Ozzie and Mieko found and purchased a home in the CalTech neighborhood of Pasadena. They relocated to this home in 1968. Mieko loved volunteering in her kids’ classrooms. She was often the children’s room mother, bringing treats for parties and helping teachers. Mieko went to parent conferences and PTA meetings, she helped with paper drives and fundraisers. By this time, Parker and Darby were born and the Nishis became a family of seven.

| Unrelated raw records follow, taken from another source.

-- ==== Sys2Proof/Machine/Ops.lean ====
section
/-! DEFINITION. Named operations the instructions share: how a word ends (retire, jump, freeze, park, abort, end), taking a
fault (R37, R38, R280 to R282, R288, R292), resuming from it (R184, R286), the end of a team (R121, R161, R298), aborts of a
try region (R171), barrier words (R159) and bells (R163), and the checks before a word issues (R47). -/

namespace Sys2Proof.Machine

open Host

/-- How a word ends. -/
inductive Act where
  /-- It has taken its effect; the team goes on behind it. -/
  | retire (s : State)
  /-- It has taken its effect and the team continues at a clause header. -/
  | jump (s : State) (pc : Word)
  /-- It faults: the causes of the lanes, none for a lane without, their effective addresses, and the subcode. -/
  | freeze (s : State) (cs : List (Nat × Option Cause × Word)) (sub field : Nat)
  /-- It faults alike in every Active lane, with one cause; the cause stands even when no lane is in Active. -/
  | fault (s : State) (h : Hdr) (c : Cause) (sub field : Nat) (ea : Word)
  /-- It has not taken effect; the team leaves issue until the condition holds. -/
  | park (s : State) (c : Cond)
  /-- An event of Table 06-10 aborts the open try region. -/
  | abort (s : State) (code user : Nat)
  /-- The team has ended (R121). -/
  | ended (s : State)
  /-- It has taken its effect; the team leaves issue until its accesses are performed, and then acquires at a scope (R226). -/
  | hold (s : State) (scope : Nat)
  deriving DecidableEq, Repr

/-! ## Barrier words and bells -/

/-- A barrier word (Table 06-2). -/
structure BarWord where
  expected : Nat
  arrived : Nat
  drops : Nat
  phase : Bool
  deriving DecidableEq, Repr

/-- The fields of a barrier word; an operation on it clears its res0 bits (log 75). -/
def BarWord.ofNat (n : Nat) : BarWord := ⟨n % 65536, n / 2 ^ 16 % 65536, n / 2 ^ 32 % 65536, n.testBit 48⟩
def BarWord.toNat (w : BarWord) : Nat :=
  w.expected % 65536 + 2 ^ 16 * (w.arrived % 65536) + 2 ^ 32 * (w.drops % 65536) + (if w.phase then 2 ^ 48 else 0)

/-- Arrive of R159. -/
def BarWord.arrive (w : BarWord) (drop : Bool) : BarWord :=
  let w := { w with arrived := w.arrived + 1, drops := if drop then w.drops + 1 else w.drops }
  if w.expected ≤ w.arrived then ⟨w.expected - w.drops, 0, 0, !w.phase⟩ else w

def State.spNat (s : State) (sh off n : Nat) : Nat := natOfBytes ((List.range n).map fun i => s.spByte sh (off + i))
def State.barWord (s : State) (sh off : Nat) : BarWord := .ofNat (s.spNat sh off 8)
/-- Write a barrier word at its bank, on behalf of a team (R156). -/
def State.setBar (s : State) (by_ : Option Nat) (sh off : Nat) (w : BarWord) : State :=
  (s.setSpBytes sh off (bytesOf 8 w.toNat)).noteWrite by_ [.sp sh off]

Mieko enjoyed being Mom to her five kids – helping with schoolwork and projects, cooking delicious meals, throwing birthday parties, and overseeing practice sessions on piano, violin, and believe it or not, accordion. She was involved and devoted to her kids, logging hundreds and hundreds of hours in ice skating rinks, gyms, and ball fields across the valley, on tennis courts, in stadiums, and at performance venues. She supported her children in activities from Saturday Japanese school to scouting, to Suzuki violin recitals and everything in between. SO many miles were put onto that pistachio green Grand Torino station wagon – thousands and thousands of them! Even now, her children find it difficult to recall a time when she missed a competition, game, concert, recital, or school program. Later in life she gave this advice, “Be involved with your kids,” she said. “I think letting each of you kids try lots of different things was important. Each of you were so different in your interests.”

Once Darby started kindergarten, Mieko took a job offered her by Hamilton Elementary, the school across the street. She worked as a teacher’s aide for many years – grading papers and creating teaching materials. Years later, she transferred to Cleveland Elementary where she ran an IBM Writing to Read program and worked with reluctant learners. She enjoyed working in schools and the people she worked with.

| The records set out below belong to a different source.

def execCpyt (h : Hdr) (f : SF) (s : State) : Res :=
  issue (.cpyt h f) h (once h fun s tk t =>
    let core := coreOf tk
    let load := !f.sub.getLsbD 0
    let plane := f.sub.getLsbD 4
    let rec_ := t.rs f.s1.toNat
    readChecked s h tk t rec_ 64 false true fun s _ bs =>
      let x := Shape.ofBytes bs
      match x.bad t.version plane with
      | some sub => .fault s h .shape sub 0 rec_
      | none =>
        let sa : Lane32 := (t.rs f.s2.toNat).setWidth 32
        let area := if plane then x.planeBytes else x.bytes
        if sa.toNat % 16 != 0 then .fault s h .misaligned 0 0 (sa.setWidth 64)
        else match s.spRange t sa area with
          | none => .fault s h .bounds 0 0 (sa.setWidth 64)
          | some (sh, off) =>
            let offs := x.offsets (tileOrigin t (f.id.toNat % 64))
            let elems := offs.filterMap id
            let va (o : Nat) : Word := x.base + BitVec.ofNat 64 (x.elemAt o).1
            -- pages of every in-bounds element, element by element
            match s.checkRanges core t.ctx (elems.map fun o => (va o, (x.elemAt o).2, !load)) with
            | (s, .wait ix) => .park s (.walk ix)
            | (s, .bad c ea) => .fault s h c 0 0 ea
            | (s, .ok ls) =>
              let lv := ls.flatten
              let gl (o i : Nat) : Loc := placeOf lv (va o + BitVec.ofNat 64 i)
              let n := (x.elemAt 0).2
              let spAll : List Loc := spLocs sh off area
              let glAll : List Loc := elems.flatMap fun o => (List.range n).map (gl o)
              -- tensor bytes stand in the order of the in-bounds elements, n bytes each
              let rank_ := offs.foldl (fun (acc : List (Option Nat) × Nat) o => match o with
                | some _ => (acc.1 ++ [some acc.2], acc.2 + 1) | none => (acc.1 ++ [none], acc.2)) ([], 0)
              let bitOf (o : Option Nat) (r : Option Nat) : Option Nat := match o, r with
                | some o, some r => some (8 * n * r + (if x.width = 4 then 4 * (o % 2) else 0)) | _, _ => none
              let bits := (offs.zip rank_.1).map fun y => bitOf y.1 y.2
              let scope := if load then clampScope (f.sub.toNat / 2 % 8) else f.sub.toNat / 2 % 8
              let w := x.width / 8
              -- an INT4 store writes whole bytes: a nibble of a byte that no element takes is the byte's own
              let cells := glAll.dedup
              let nibs := (elems.zip glAll).map fun y => 2 * cells.idxOf y.2 + y.1 % 2
              let kept := (List.range (2 * cells.length)).filter fun k => !nibs.contains k
              let (src, dst, form) : List (Option Loc) × List Loc × XForm :=
                match (if plane then fmtOf x.fmt else none) with
                | some fm => (glAll.map some, spAll, .planes fm bits)
                | none =>
                  if x.width = 4 then
                    (if load then (glAll.map some, spAll, .nibbles (bits.zipIdx.map fun y => (y.1.map (· / 4), y.2)))
                     else
                      (spAll.map some ++ kept.map (fun k => some (cells.getD (k / 2) (.glob 0))), cells,
                        .nibbles (((offs.zip rank_.1).zipIdx.filterMap fun y => y.1.2.map fun r => (some y.2, nibs.getD r 0)) ++
                          kept.zipIdx.map fun y => (some (2 * (spAll.length + y.2) + y.1 % 2), y.1))))
                  else if load then (offs.flatMap fun o => (List.range w).map fun i => o.map fun o => gl o i, spAll, .bytes)
                  else
                    ((offs.zipIdx.filterMap fun y => y.1.map fun _ => (List.range w).map fun i => some (.sp sh (off + w * y.2 + i))).flatten,
                      glAll, .bytes)
              let addrs := elems.map fun o => (va o).toNat
              let lo := addrs.foldl min (addrs.headD 0)
              let hi := addrs.foldl max 0 + n
              let gr : Rng := if addrs.isEmpty then .glob 0 0 else .glob (BitVec.ofNat 64 lo) (hi - lo)
              let sr : Rng := .sp sh off area
              let x := { newXfer tk t src dst scope (bellOf f) (lv.map (·.2)) with form := form }
              if !load && elems.isEmpty then emptyXfer s tk t (bellOf f)
              else if load then register s tk t x gr sr else register s tk t x sr gr) s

In 2000, after Miles and Ozzie passed away, Mieko retired from the Pasadena Unified School District and relocated to Utah where she was eventually to became Grandma to young Aubrey, Roscoe, Tomio, and Yukio. During this period, she volunteered at Aubrey and Roscoe’s elementary school and ran the infamous “Grandma School” for her Utah grands every single summer. She loved hosting family dinners and working in her large yard, planting and tending to her vegetables and flowers. Neighbors would see her in the barely light morning hours as she would putter in her garden until it got too hot. Mieko enjoyed road trips to Las Vegas and California to visit family – especially her three California grandkids Cole, Tristan, and Noah. These visits made her very happy.

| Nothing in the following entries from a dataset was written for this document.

/-- Hold a request in a package's replay queue, in the order of its first arrival there (R255, R265): not while it is full. One that has
landed there has come by a packet and is served there; another stops there on its climb, and its timeout begins (R254, R350). -/
def State.hold (s : State) (p r : Nat) (landed : Bool := false) : State × Bool :=
  if (s.pkg p).replayFull then (s.updPkg p (·.setAstat 4), false)
  else
    let n := (s.arrivedAs p r).getD s.fresh
    let s := s.bump
    let before (x : Nat) : Bool := (s.arrivedAs p x).any (· < n)
    ((s.updPkg p fun k =>
      ({ k with replay := k.replay.filter before ++ [r] ++ k.replay.filter fun x => !before x } : Pkg).count 11).updRequest r fun q =>
        let q := if landed then q else { q with sentAt := s.now, fto := (s.pkg q.pkg).fto }
        { q with at_ := .replay p, order := some (p, n), landed := landed }, true)

/-- Hold what a master cannot write yet, the invalidations on their way. -/
def State.holdWrite (s : State) (p r gpn : Nat) (landed : Bool := false) : State × Bool :=
  match s.hold p r landed with
  | (s, true) => (if s.busy p gpn then s else s.startInval p gpn, true)
  | x => x

/-- A held request is to be served where it is held: it is the package's own, or has come there by a packet (R259, R265). -/
def Request.servedAt (q : Request) (p : Nat) : Bool := q.pkg == p || q.landed

/-- Release the requests that a package holds for a page, in arrival order: of its own and those that packets brought it serves what it
can now, and writes that wait for invalidations or for BUSY stay; every other restarts its climb (R254, R255, R265). -/
def State.releaseAt (s : State) (p gpn : Nat) : State :=
  ((s.pkg p).replay.filter fun r => (s.request r).any fun q => q.gpn == gpn).foldl (fun s r =>
    match s.request r with
    | none => s.unhold p r
    | some q =>
      let here := q.servedAt p
      match if here then s.serveAt p r else none with
      | some s => s.unhold p r
      | none =>
        let st := (s.pkg p).stateOf gpn
        let write := q.kind.isWrite
        if st == .filling || st == .moving || ((write || !here) && s.busy p gpn) || (here && s.heldBack r q) then s
        else if here && write && st.isMaster then (if s.twinCut p gpn == .settling then s else s.startInval p gpn)
        else (s.unhold p r).updRequest r fun q => { q with at_ := .climb }) s

/-- Release a page's requests wherever they are held. -/
def State.releasePage (s : State) (gpn : Nat) : State :=
  ((s.pkgs.filter fun k => !k.2.replay.isEmpty).map (·.1)).foldl (fun s p => s.releaseAt p gpn) s

/-! ## Moving a master (R259, R265, R267, R278) -/

/-- Read every granule of a frame that an error has touched (R271). -/
def State.patrol (s : State) (p f : Nat) : State :=
  ((((s.pkg p).symErr ++ (s.pkg p).poison).filter fun e => e.1 / 2048 == f).map (·.1)).dedup.foldl (fun s g => (s.readGranule p f (g % 2048)).1) s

Mieko’s life was a life well lived. She was an extraordinarily strong and determined woman. She took pleasure in doing creative projects and being in the kitchen, and she didn’t mind hard work one bit. She was always up for a new adventure or a fun activity and enjoyed her travels. She had a soft spot for people experiencing hardship and loved being with family. Mieko is survived by her children Shannon (Bill) Moedl, Erin (Stephan) Sugiyama, Parker (Cindy) Nishi, and Darby (Jeff) Lipp, and her seven much-loved grandchildren Aubrey, Roscoe, Tomio, Tristan, Cole, Yukio, and Noah. Preceding her in death are her parents Mike Kumataro and Mitsuko (AKA Mitsuno), brothers Charles Toru and Kenji Henry, husband Azuma, and son Miles. Mieko has been laid to rest at Live Oak Memorial Park in Monrovia, California.

Guestbook/Condolences

I read the obituary every day. Your mom had such a good life except in the camps an I'm sorry for that. How lucky you were to have such a wonderful person like her. Thank you for writing her story.